[TASK GOAL] Across the listing below, how many lines include the string "from"? Reply with the number alone.

------------

/-- RELOC has work for a plane that waits to start: a block to erase there. The copying of a relocation in progress goes on within the share and
keeps nothing else from the plane. [DEDUCED, log 92] -/
def State.relocWork (s : State) (c : Nat) (pl : Nat × Nat) : Bool :=
  let x := s.ctl c
  !x.hold && !x.hot && x.blocks.any fun b => planeOf b.1 == pl && (b.2.st == 4 || b.2.st == 5)

/-- The first page that each context's fills await from a plane, in order of arrival: context, ring, page. -/
def State.fillAsks (s : State) (c : Nat) (pl : Nat × Nat) : List (Nat × Nat × Nat) :=
  let asks := s.rings.filterMap fun r => match s.fillOf r.1 with
    | some f => (f.todo.find? fun g => s.onPlane c pl g.src).map fun g => (f.last, r.2.ctx, r.1, g.src)
    | none => none
  asks.filterMap fun a => if asks.all fun b => a.2.1 != b.2.1 || decide (a.1 < b.1 ∨ a.1 = b.1 ∧ a.2.2.1 ≤ b.2.2.1) then some a.2 else none

/-- Contexts that read the stack at large: firmware's image verification and power-up scrub, and a job's Mirror restore. -/
def State.openReaders (s : State) (c : Nat) : List Nat :=
  (if s.images.any (fun g => g.2.st == 1) || (s.ctl c).st == 2 then [0] else [])
    ++ (match s.mirror.replay with
      | some r => if r.ready then [] else ((s.jobs.find? fun j => j.1 == r.job).map (·.2.ctx)).toList
      | none => [])

/-- Contexts with a page read waiting for a plane. -/
def State.readers (s : State) (c : Nat) (pl : Nat × Nat) : List Nat := ((s.fillAsks c pl).map (·.1) ++ s.openReaders c).eraseDups

/-- Plane time that a class has used in the present window, and its share of a window in ticks (R365, R373). -/
def Ctl.usedNow (x : Ctl) (now cls : Nat) : Nat := if now / Config.ms = x.win then SMap.get 0 x.used cls else 0
def State.shareOf (s : State) (c cls : Nat) : Nat :=
  512 * Config.ms * (if cls = 1 then s.storeSet c 4 else if 0 < s.overdue c then 64 else s.storeSet c 3) / 256
def State.shareLeft (s : State) (c cls : Nat) : Bool := decide ((s.ctl c).usedNow s.now cls < s.shareOf c cls)

/-- An operation of a class uses plane time. -/
def charge (c cls t : Nat) (s : State) : State :=
  s.updCtl c fun x => { x with
    win := s.now / Config.ms, used := SMap.upd 0 (if s.now / Config.ms = x.win then x.used else []) cls (fun v => satAdd 64 v t) }

/-- The schedule lets an operation of a class take a plane (R365): the first class with work for it that has not used up its share is served; time
that READ leaves idle goes to RELOC, then SLC_WRITE, then LOAD. -/
def State.classMay (s : State) (c cls : Nat) (pl : Nat × Nat) : Bool :=
  let slc := s.slcWork c pl && s.shareLeft c 1
  let rel := s.relocWork c pl
  let idle := (s.readers c pl).isEmpty
  match cls with
  | 1 => s.shareLeft c 1 || (idle && !rel)
  | 2 => !slc && (s.shareLeft c 2 || idle)
  | 3 => !slc && !(rel && s.shareLeft c 2)
  | _ => idle && !rel && !s.slcWork c pl

/-- The page read that a plane serves next (R365): the context that deficit round robin over pages picks, with the turns after it; none where nobody
waits for the plane. -/
def State.readPick (s : State) (c : Nat) (pl : Nat × Nat) : Option (Nat × Drr) :=
  Drr.pick 1 ((s.readers c pl).map fun x => (x, s.storeWeight x, 1)) (SMap.get Drr.init (s.ctl c).turns (pl.1 * 32 + pl.2))

/-- The requests by which a page of a plane may be read now: `none`, it may not; else the ring whose fill receives it, if one does. A read that
nobody is known to wait for takes an idle plane. [DEDUCED, log 92] -/
def State.readFor (s : State) (c : Nat) (pl : Nat × Nat) (a : Option Nat) : Option (Option Nat) :=
  if !s.classMay c 3 pl then none
  else match s.readPick c pl with
    | none => some none
    | some (x, _) =>
      match (s.fillAsks c pl).find? fun f => f.1 == x && some f.2.2 == a with
      | some f => some (some f.2.1)
      | none => if (s.openReaders c).contains x then some none else none
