/-- POD_GROUP_CREATE (R440, R519). -/
def specPodGroupCreate : CmdSpec where
  opcode := 0x0901
  access := 0
  p := false
  len := fun p => some (16 + 2 * field p 0 2)
  rsv := rsvAt [(3, 5)]
  rbits := rsvAt [(2, 0xFE)]
  resp := respOf 2
  run := fun i p s =>
    let n := field p 0 2
    let ms := (List.range n).map fun k => field p (16 + 2 * k) 2
    if n < 2 || n > 1024 then .fail eBadArgument 0
    else match (List.range n).find? fun k => nth ms k 0 ≥ 1024 || (k ≠ 0 && nth ms k 0 ≤ nth ms (k - 1) 0) with
      | some k => .fail eBadArgument (16 + 2 * k)
      | none =>
        match ms.find? fun m => m != s.sysIndex && m / 64 == s.sys.pod && (s.routeTo (m % 64)).isNone with
          | some m => .fail 0x2902 m
          | none =>
            if field p 2 1 = 1 && (s.ctx i.ctx).secret.isNone then .fail 0x2B00 i.ctx
            else match (List.range 64).find? fun g => (s.group g).members.isEmpty with
              | none => .fail eNoResource 0
              | some g => .ok (leBytes 2 g) (s.setGroup g { Group.init with
                  ctx := i.ctx, key := field p 8 8, members := ms, enc := field p 2 1 == 1, gdk := s.newGdk i.ctx (field p 8 8) })

def execPodGroupCreate (q : Request) (s : State) : Host.Outcome State Fault Refusal := submit specPodGroupCreate q s

/-- GROUP_FORMED (R440): every member's creation has been seen, identical or not; the collectives that wait on a group that FAILED end. -/
def execGroupFormed (group : Nat) (identical : Bool) (s : State) : Host.Outcome State Fault Refusal :=
  let g := s.group group
  if g.members.isEmpty || g.st ≠ 0 || s.isFatal then .next s
  else if identical then .next (s.setGroup group { g with st := 1 })
  else .next (groupUpd group 0x2901 (groupAbort group 0x2901 2 0xFFFF
    (setErr Config.tEngine 1 1 0 0 2 (setErr Config.tEngine 0 1 0 0 2 (s.setGroup group { g with st := 3 })))))

/-- Handle and permission checks of a command that names a group. [DEDUCED, log 44] -/
def groupHandle (c g o : Nat) (s : State) : Option (Nat × Nat) :=
  if (s.group g).members.isEmpty then some (eBadHandle, o)
  else if c ≠ 0 && (s.group g).ctx ≠ c then some (ePermission, o) else none

/-- POD_BARRIER (R446): it completes once every member has issued it; that it has not yet is the `defer` of the issue. A device that is not a
member has no part in it. [DEDUCED, log 60] -/
def specPodBarrier : CmdSpec where
  opcode := 0x0902
  access := 0
  p := true
  len := fixed 2
  rsv := noRsv
  resp := respOf 8
  run := fun i p s =>
    let g := s.group (field p 0 2)
    match groupHandle i.ctx (field p 0 2) 0 s with
    | some e => .fail e.1 e.2
    | none =>
      if !g.members.contains s.sysIndex then .fail eBadArgument 0
      else if g.st = 3 then .fail 0x2901 0
      else if g.st = 2 then .fail 0x2903 g.lost
      else if i.defer || g.st ≠ 1 then .pend s
      else .ok (leBytes 8 s.now) s

def execPodBarrier (q : Request) (s : State) : Host.Outcome State Fault Refusal := submit specPodBarrier q s

/-- A group is reset here: its collectives end, and a BROKEN or REPLAYING group is READY again (R446, R470). -/
def groupReset (g : Nat) (s : State) : State :=
  let s := groupUpd g 0x113 (groupAbort g 0x113 1 0xFFFF s)
  let s := if s.mirror.resolving = some g then { s with mirror := { s.mirror with resolving := none } } else s
  s.updGroup g fun x => if x.st = 2 || x.st = 4 then { x with st := 1, lost := 0 } else x

/-- A group is reset on every member (R446). -/
def groupResetAll (g : Nat) (s : State) : State := groupReset g (tellMembers g mgGroup (leBytes 8 (s.group g).key) s)

/-- POD_RESET. -/
def specPodReset : CmdSpec where
  opcode := 0x0903
  access := 1
  p := true
  len := fixed 16
  rsv := rsvAt [(1, 1), (4, 4)]
  resp := respOf 0
  run := fun i p s =>
    match field p 0 1 with
    | 0 =>
      (match groupHandle i.ctx (field p 2 2) 2 s with
        | some e => .fail e.1 e.2
        | none => if i.defer then .pend s else .ok [] (groupResetAll (field p 2 2) s))
    | 1 => if i.defer then .pend s else .ok [] (s.groups.foldl (fun a g => groupResetAll g.1 a) s)
    | 2 =>
      let map_ := field p 8 8
      (match (List.range 64).find? fun k => bitOf map_ k && k != s.sys.podDev && (s.routeTo k).isNone with
        | some k => .fail 0x2902 (s.sys.pod * 64 + k)
        | none =>
          let s := ((List.range 64).filter fun k => bitOf map_ k && k != s.sys.podDev).foldl (fun s k =>
            sendMsg (s.sys.pod * 64 + k) 0 0 false (msgBytes mgReset []) s) s
          .ok [] (if bitOf map_ s.sys.podDev then { s with sys := { s.sys with sysReset := some ((s.sys.sysReset).getD 0) } } else s))
    | _ => .fail eBadArgument 0

def execPodReset (q : Request) (s : State) : Host.Outcome State Fault Refusal := submit specPodReset q s

/-- BEAM_ROUTE_QUERY. -/
def specBeamRouteQuery : CmdSpec where
  opcode := 0x0904
  access := 1
  p := false
  len := fixed 2
  rsv := noRsv
  resp := respOf 10
  run := fun _ p s =>
    let d := field p 0 2
    if d ≥ 1024 then .fail eBadArgument 0
    else if d = s.sysIndex then .ok (zeros 10) s
    else if d / 64 ≠ s.sys.pod then .ok (zeros 8 ++ [0] ++ [1]) s
    else match s.routeTo (d % 64) with
      | some (m, h) => .ok (leBytes 8 (m % 2 ^ 40) ++ leBytes 1 h ++ [0]) s
      | none => .ok (zeros 8 ++ [255] ++ [0]) s

def execBeamRouteQuery (q : Request) (s : State) : Host.Outcome State Fault Refusal := submit specBeamRouteQuery q s

/-- BEAM_PORT_QUERY. -/
def specBeamPortQuery : CmdSpec where
  opcode := 0x0905
  access := 1
  p := false
  len := fixed 1
  rsv := noRsv
  resp := respOf 16
  run := fun _ p s =>
    let n := field p 0 1
    let x := s.port n
    if n ≥ 40 then .fail eBadArgument 0
    else .ok (leBytes 1 x.st ++ [0] ++ leBytes 2 x.peer ++ leBytes 1 x.peerPort ++ zeros 3
      ++ leBytes 8 (Config.optics n s.now % 2 ^ 48)) s

def execBeamPortQuery (q : Request) (s : State) : Host.Outcome State Fault Refusal := submit specBeamPortQuery q s

/-! ### Routes and timebase (R436, R439) -/

/-- Everything that needs a destination with no route left ends (R436). -/
def unreachable (dev : Nat) (s : State) : State :=
  -- Stream Unit segments to it
  let s := (s.rings.filter fun r => r.2.unitType == Config.tStream).foldl (fun a r =>
    match (a.ring r.1).cur with
    | some c =>
      if c.phase = 0 && dOp c.desc ≠ 0x40 && (suSrcSpace c.desc == 3 || suDstSpace c.desc == 3) && suPeer c.desc == dev then
        suSettle r.1 ((suFault r.1 4 0x113 (((c.out ++ c.todo).head?.map (·.src)).getD 0) a).updRing r.1 fun x => { x with cur := x.cur.map fun c => { c with out := [] } })
      else a
    | none => a) s
  -- remote Prism rings on it
  let s := ((s.prings.filter fun p => p.2.bound && p.2.remote != 0xFFFF && p.2.st != 2
      && (if p.2.tHere s then p.2.remote else Config.teacherDev p.2.job (p.1 / 16) % 64) == dev)).foldl (fun a p =>
    pringNotice p.2.ctx (pringReset (p.1 / 16) (p.1 % 16) 6 (setErr Config.tPrism (p.1 / 16) 5 (4096 * (p.1 % 16)) 0 6 a))) s
  deviceLost (s.sys.pod * 64 + dev) s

------------

[ANSWER SPACE] 2